Exercise requirements:
Starting at the first line of the data below, write out each line exactly until you reach the line containing "def params0 (vector", and include that line too.

Data shown:
-- ==== Sys2Proof/Tests/Slice0.lean ====
section
/-! SUPPORT. The author's own tests: words written out from the spec's encodings, ill-formed commands that WellFormed refuses, single steps of
small states, and for each statement with hypotheses a state that meets them (test_meets_<statement>). -/

namespace Sys2Proof.Tests
open Sys2Proof Sys2Proof.Machine

set_option maxRecDepth 20000
set_option exponentiation.threshold 1024

/-! ## Small states -/

/-- Every pair port is up. -/
def portsUp : Tab PairPort := (List.range 6).map fun n => (n, { PairPort.reset with state := .up })
/-- A booted device whose pair ports, stacks and link are up and whose manager's memory space is open. -/
def ready : Dev :=
  { Dev.reset with boot := { Boot.reset with step := 9 },
                   ports := portsUp,
                   stackRegs := (List.range 12).map fun n => (n, { Stack.reset with state := 0 }),
                   host := { HostLink.reset with linkUp := true, perst := false, memEnable := [0] } }

def b0 : BeamRef := { launch := 0, block := 0, beam := 0 }
def zeroFields : KFields := { dst := 0, a := 0, b := 0, msk := 0, mod := 0, imm := 0 }

/-- Launch parameters of a one-beam block. -/
def params0 (vector : Bool) : LaunchParams :=
  { vector := vector, cluster := 1, cacheShare := 0, rays := 32, rayRegs := 24, tileRegs := if vector then 0 else 20, scratchBytes := 65536, gridBlocks := 1,
    kernelAddr := 0, argAddr := 0, liveMapAddr := 0, watchdogLog2 := 20, abortOnFatal := false }
def launch0 (vector : Bool) : Launch :=
  { id := 0, facet := 0, cmd := 0, cls := 0, params := params0 vector, nextBlock := 1, ended := 0, liveMaps := 0, headerRead := true,
    wrotePoison := false, accepted := 0, passed := 0 }
def beam0 : Beam :=
  { pc := 0, path := BitVec.allOnes 32, exited := 0, stack := [], calls := [], k := [], s := [(1, 5), (2, 7)], g := [], gPoison := [], vl := 32,
    copies := [], status := .running, yieldMap := none, parkedOn := none, passOut := false, fenceWait := [], stored := 0, debugStep := false,
    haltPending := false }
def block0 (vector : Bool) (m : Beam) : Block :=
  { launch := 0, index := 0, facet := 0, core := if vector then 1024 else 0, scratch := 0, slots := [0], beams := [m], tiles := [], tilePoison := [], phase := 0,
    barId := none, arrived := [], watchdog := 0, cArrived := [], ended := false }
/-- A booted device with one block of one beam. -/
def kernel (vector : Bool) (m : Beam) : Dev := { ready with launches := [launch0 vector], blocks := [block0 vector m] }
def ctx0 (vector : Bool) (m : Beam) : Ctx := { ref := b0, launch := launch0 vector, block := block0 vector m, beam := m }

/-- The block after a command. -/
def after (c : Instr) (d : Dev) : Dev := effect c d
/-! ## Words of each class (R51 to R57, R89, R106, R110, R112) -/

/-- ADD s1, s2, s3: class 0, OP 0x00, DST 0xC1, SRC_A 0xC2, SRC_B 0xC3. -/
theorem test_word_add : decodeIssue b0 0x000C1C2C30000000 = .add b0 { zeroFields with dst := 0xC1, a := 0xC2, b := 0xC3 } := by decide
/-- MOVI s5, -1: class 0, OP 0x11, DST 0xC5, IMM of twenty ones. -/
theorem test_word_movi : decodeIssue b0 0x011C5000000FFFFF = .movi b0 { zeroFields with dst := 0xC5, imm := 0xFFFFF } := by decide
/-- CALL with IMM 5: class 1, OP 0x03. -/
theorem test_word_call : decodeIssue b0 0x1030000000000005 = .call b0 { zeroFields with imm := 5 } := by decide
/-- BAR: class 2, OP 0x00, SRC_B 0x03 as in R62. -/
theorem test_word_bar : decodeIssue b0 0x2000000030000000 = .bar b0 { zeroFields with b := 3 } := by decide
/-- LDL g4 from g2 + 16, MSK 1, 4 bytes: class 3, OP 0x00, DST 0x04, SRC_A 0x02, MSK 1, MOD 2, IMM 0x10. -/
theorem test_word_ldl :
    decodeIssue b0 0x3000402001200010 = .ldl b0 { dst := 4, a := 2, b := 0, msk := 1, mod := 2, imm := 0x10 } := by decide
/-- CCTL PIN of the lines at (g6, g7): class 3, OP 0x19, MOD 1. -/
theorem test_word_cctl_pin : decodeIssue b0 0x3190506000100000 = .cctlPin b0 { zeroFields with dst := 5, a := 6, mod := 1 } := by decide
/-- MMA into tiles 4 to 7 of tiles 0 and 1, accumulating (IMM[18]): class 4, OP 0x00. -/
theorem test_word_mma : decodeIssue b0 0x4000400010040000 = .mma b0 { zeroFields with dst := 4, b := 1, imm := 0x40000 } := by decide
/-- VFMA_F g8 += g0 × g1: class 5, OP 0x03. -/
theorem test_word_vfma : decodeIssue b0 0x5030800010000000 = .vfmaF b0 { zeroFields with dst := 8, b := 1 } := by decide
/-- KAND k3, k1, k2: class 6, OP 0x10. -/
theorem test_word_kand : decodeIssue b0 0x6100301020000000 = .kand b0 { zeroFields with dst := 3, a := 1, b := 2 } := by decide
/-- SSORT g16 of g8: class 7, OP 0x00. -/
theorem test_word_ssort : decodeIssue b0 0x7001008000000000 = .ssort b0 { zeroFields with dst := 16, a := 8 } := by decide
/-- A class that R51 does not define. -/
theorem test_word_undefined : decodeIssue b0 0x8000000000000000 = .undefinedInstruction b0 0x8000000000000000 := by decide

Final answer:
-- ==== Sys2Proof/Tests/Slice0.lean ====
section
/-! SUPPORT. The author's own tests: words written out from the spec's encodings, ill-formed commands that WellFormed refuses, single steps of
small states, and for each statement with hypotheses a state that meets them (test_meets_<statement>). -/

namespace Sys2Proof.Tests
open Sys2Proof Sys2Proof.Machine

set_option maxRecDepth 20000
set_option exponentiation.threshold 1024

/-! ## Small states -/

/-- Every pair port is up. -/
def portsUp : Tab PairPort := (List.range 6).map fun n => (n, { PairPort.reset with state := .up })
/-- A booted device whose pair ports, stacks and link are up and whose manager's memory space is open. -/
def ready : Dev :=
  { Dev.reset with boot := { Boot.reset with step := 9 },
                   ports := portsUp,
                   stackRegs := (List.range 12).map fun n => (n, { Stack.reset with state := 0 }),
                   host := { HostLink.reset with linkUp := true, perst := false, memEnable := [0] } }

def b0 : BeamRef := { launch := 0, block := 0, beam := 0 }
def zeroFields : KFields := { dst := 0, a := 0, b := 0, msk := 0, mod := 0, imm := 0 }

/-- Launch parameters of a one-beam block. -/
def params0 (vector : Bool) : LaunchParams :=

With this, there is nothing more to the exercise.